2019 erhob Adèle Haenel schwere Vorwürfe gegen Christophe Ruggia. Zwischen 2001 und 2004 habe sie der damalige Enddreissiger im Alter von zwölf bis fünfzehn Jahren im Rahmen eines informellen, fast wöchentlichen Schauspielunterrichts unsittlich berührt und sexuell belästigt. Der Fall schlug vor fünf Jahren hohe Wellen: Starschauspielerin klagt obskuren Filmregisseur an. Er stiess eine Diskussion über Missbrauch in Frankreichs Filmwelt an – die indes bald im Sand verlief.
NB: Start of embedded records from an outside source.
/-- A host read TLP (R46, R331): a dword or qword of BAR0, one of another size or alignment, `len` bytes of BAR2, or an
address outside both. -/
inductive HostRd where
  | dword (off : BitVec 22)
  | qword (off : BitVec 22)
  | other (off : BitVec 22)
  | bar2 (off : BitVec 21) (len : Nat)
  | outside
deriving DecidableEq, Repr, Inhabited

/-- How a read of host memory by the T9648 ends (R339, R348): with its data, or with Unsupported Request, Completer Abort or
a poisoned completion. -/
inductive HostRead where
  | data (ws : List (BitVec 16))
  | unsupported | aborted | poisoned
deriving DecidableEq, Repr, Inhabited


/-- A fabric frame (Table 15.3), and whether its CRC-32 is correct (R368, R370). -/
structure FabFrame where
  kind : BitVec 8
  ver : BitVec 8
  dst : BitVec 32
  src : BitVec 32
  ttl : BitVec 8
  seq : BitVec 16
  payload : List (BitVec 8)
  crcOk : Bool
deriving DecidableEq, Repr, Inhabited


end Sys2Proof

namespace Sys2Proof.Machine

/-- A sparse table: entries in strictly rising key order, none equal to what an unlisted key reads as
(Machine/Store.lean has its operations and the Bool that says the form holds). -/
abbrev Store (α : Type) := List (Nat × α)

/-- The fault action in force (R216, R217). -/
inductive FAction where
  | off | hold | qstop
deriving DecidableEq, Repr, Inhabited

/-- The RW parameters of one axis as taken at t_n (R205). -/
structure AxisPar where
  map : BitVec 32          -- MAP; 0 while a mapping to another running ring waits for that ring's t_n
  ctrl : BitVec 32
  fbCfg : BitVec 32
  posOfs : BitVec 32
  posSp : BitVec 32
  velSp : BitVec 32
  accSp : BitVec 32
  outMax : BitVec 32
  outMin : BitVec 32
  vcmdMax : BitVec 32
  trqOfs : BitVec 32
  feLim : BitVec 32
  feTime : BitVec 32
  feWarn : BitVec 32
  enTime : BitVec 32
  drvCtrl : BitVec 32
deriving DecidableEq, Repr, Inhabited

/-- What the Mule holds of one axis besides its registers. -/
structure AxisSt where
  cmd : Nat                -- CMD bits written since the last t_n (R204)
  par : AxisPar
  action : FAction
  afterHold : Bool         -- the last sample was a hold sample (R208)
  everFresh : Bool         -- a fresh sample exists (R215)
  enCount : Nat            -- samples spent in ENABLING
  listSwap : Bool          -- PEND belongs to a list request (R211)
  nextPos : BitVec 32      -- the interpolator's setpoint of the next sample (R229)
  nextVel : BitVec 32
  nextAcc : BitVec 32
  gotFb : Bool             -- the feedback of this cycle has arrived
  age : Nat                -- its age, position, velocity and status
  fbPos : BitVec 32
  fbVel : BitVec 32
  fbStat : BitVec 16
  listDone : Bool          -- swapped by a list request that is not complete (R211)
deriving DecidableEq, Repr, Inhabited

/-- A segment as planned (R231, R236): jerk phases, scaled limits as fractions, and the path state. -/
structure PlanSt where
  tag : Nat
  dwell : Nat
  evEnd : Bool
  evStart : Bool
  waitGo : Bool
  sync : Bool
  vscl : Nat
  ascl : Nat
  jscl : Nat
  delta : List Int
  start : List (BitVec 32)
  rho : List Int
  dist : Nat               -- D
  nj : Nat
  na : Nat
  nv : Nat
  jp : Nat
  n : Nat                  -- N
  aNum : Nat               -- A as a fraction, in counts per sample^2
  aDen : Nat
  jNum : Nat               -- J as a fraction, in counts per sample^3
  jDen : Nat
  needGo : Bool            -- a WAIT_GO segment that has not consumed a GO
  remain : Bool            -- the interrupted remainder of R242
deriving DecidableEq, Repr, Inhabited

/-- What the interpolator holds of one group besides its registers. -/
structure GroupSt where
  cmd : Nat                -- CMD bits written since the last t_n
  plan : Option PlanSt     -- the current segment
  k : Nat                  -- motion samples done
  a : Int                  -- path acceleration, velocity and position in 2^-48
  v : Int
  s : Int
  dwellLeft : Nat
  stopA : Int              -- As and Js of the stop in progress, in 2^-48
  stopJ : Int
  rest : Option PlanSt     -- the interrupted remainder, its deltas to be planned at RESUME (R242)
  targets : List (BitVec 32)
  syncMet : Option (BitVec 64)   -- the start moment of a met sync condition (R237)
  cause : Nat              -- HCAUSE of the stop in progress
  initPlan : Bool          -- enabled since the last t_n: planned positions are still to be taken (R228)
  lastT : BitVec 64        -- the t_n last worked on
  fin : Bool               -- a segment has completed and no other been taken yet (R235)
deriving DecidableEq, Repr, Inhabited

/-- Gantry couples hold ux between samples (R220) and DIFF_LIM as taken at t_n (R205); a list swap holds the cycle time of
its boundary (R211); event sources collect until the sample's end, and those already caused in the cycle in progress of a
cycle time are kept (R224, R243). -/
structure MuleSt where
  ux : Store (BitVec 32)
  diffLim : Store (BitVec 32)
  listT : Nat
  evs : List Nat
  seen : List (Nat × Nat)  -- cycle time, source
deriving DecidableEq, Repr, Inhabited

end Sys2Proof.Machine

namespace Sys2Proof

/-- A HEARTBEAT (Table 16.2) with the sender's UID and, where R494 applies, its nonce and proof; `act`: the level of
PARTNER_ACT at that moment. -/
structure Heartbeat where
  uid : BitVec 64
  role : Fin 4
  sync : Fin 4
  side : Bool
  ver : BitVec 16
  point : BitVec 32
  cyc : BitVec 32
  nonce : BitVec 128
  proof : BitVec 128
  act : Bool
deriving DecidableEq, Repr, Inhabited

/-- A Mule-table write of the mirror stream (R392): a register with the bits written. -/
structure MuleWr where
  addr : BitVec 24
  mask : BitVec 32
  val : BitVec 32
deriving DecidableEq, Repr, Inhabited

/-- An axis record (R392): the sample's inputs, and the check values in the order the rule names them. -/
structure AxisRec where
  n : Fin 128
  fbPos : BitVec 32
  fbVel : BitVec 32
  stat : BitVec 16
  age : BitVec 8
  checks : List (BitVec 32)
deriving DecidableEq, Repr, Inhabited

/-- A Mule record (R392): ring header and axis records of one cycle; `ok`: its MULE_END came with a correct CRC. -/
structure MuleRec where
  x : Fin 4
  cyc : BitVec 32
  state : Fin 8
  healed : Bool
  recs : List AxisRec
  ok : Bool
deriving DecidableEq, Repr, Inhabited

/-- A CHANGE frame (R194, R195, R197): OPEN, staged words at an offset, PREPARE, the standby's result, the change marker
with its PKG_ID, ABORT. -/
inductive ChangeFrame where
  | opened
  | words (p : BitVec 21) (ws : List (BitVec 16))
  | prepare
  | result (ok : Bool)
  | marker (id : BitVec 32)
  | abort
deriving DecidableEq, Repr, Inhabited

/-- What the copy of a resynchronization holds besides its lines (R405): the registers of the Mule tables and of the ring
configuration and schedule, LAT_k of each ring's nodes by 32 x + k, and the states of the Mule and the interpolator. -/
structure SyncCopy where
  regs : List (Nat × BitVec 32)
  lat : List (Nat × Nat)
  axes : Machine.Store Machine.AxisSt
  groups : Machine.Store Machine.GroupSt
  mule : Machine.MuleSt
deriving DecidableEq, Repr, Inhabited


/-- What a boot meets (22_boot_update.md): the TRNG draws whose health test fails before one passes (R489), whether the
first copy of a staged image differs from it, and the granules that the second copy then leaves in error (Table 22.3). -/
structure BootEnv where
  badDraws : Fin 10
  copyBad : Bool
  copyErr : List (Fin 131072 × Ecc)
deriving DecidableEq, Repr, Inhabited

/-- Where a loss of supply cuts what is in progress: the lifecycle bits that have been burnt, how many words of each MRAM
record write in progress have reached the array, and the granules of a page write in progress that it leaves in error
(R487, R502). -/
structure Cut where
  lc : BitVec 16
  words : Nat
  page : List (Fin 32 × Ecc)
deriving DecidableEq, Repr, Inhabited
Jetzt hat Judith Godrèche ähnliche, aber noch gravierendere Vorwürfe formuliert. Aus ihnen könnte die längst überfällige #MeToo-Explosion werden, die das Bollwerk aus Machismo und Misogynie, Patriarchat und Perversion des Milieus zu sprengen vermag. Denn die Anklage richtet sich gegen zwei grosse Namen des Autorenkinos.

So bezichtigt die heute 51-Jährige den Regisseur Benoît Jacquot, sie ab 1986 sexuell missbraucht, geschlagen und von Familie und Freund:innen isoliert zu haben. Die Schauspielerin war damals vierzehn, das Hörigkeitsverhältnis dauerte sechs Jahre. Godrèche wähnte sich verliebt und empfand zugleich Ekel – aus ihren Erinnerungen sprechen vor allem Verlorenheit und die völlige Preisgegebenheit an einen viel älteren Mann, der sich ihr damals freimütig als «Perverser» vorstellte.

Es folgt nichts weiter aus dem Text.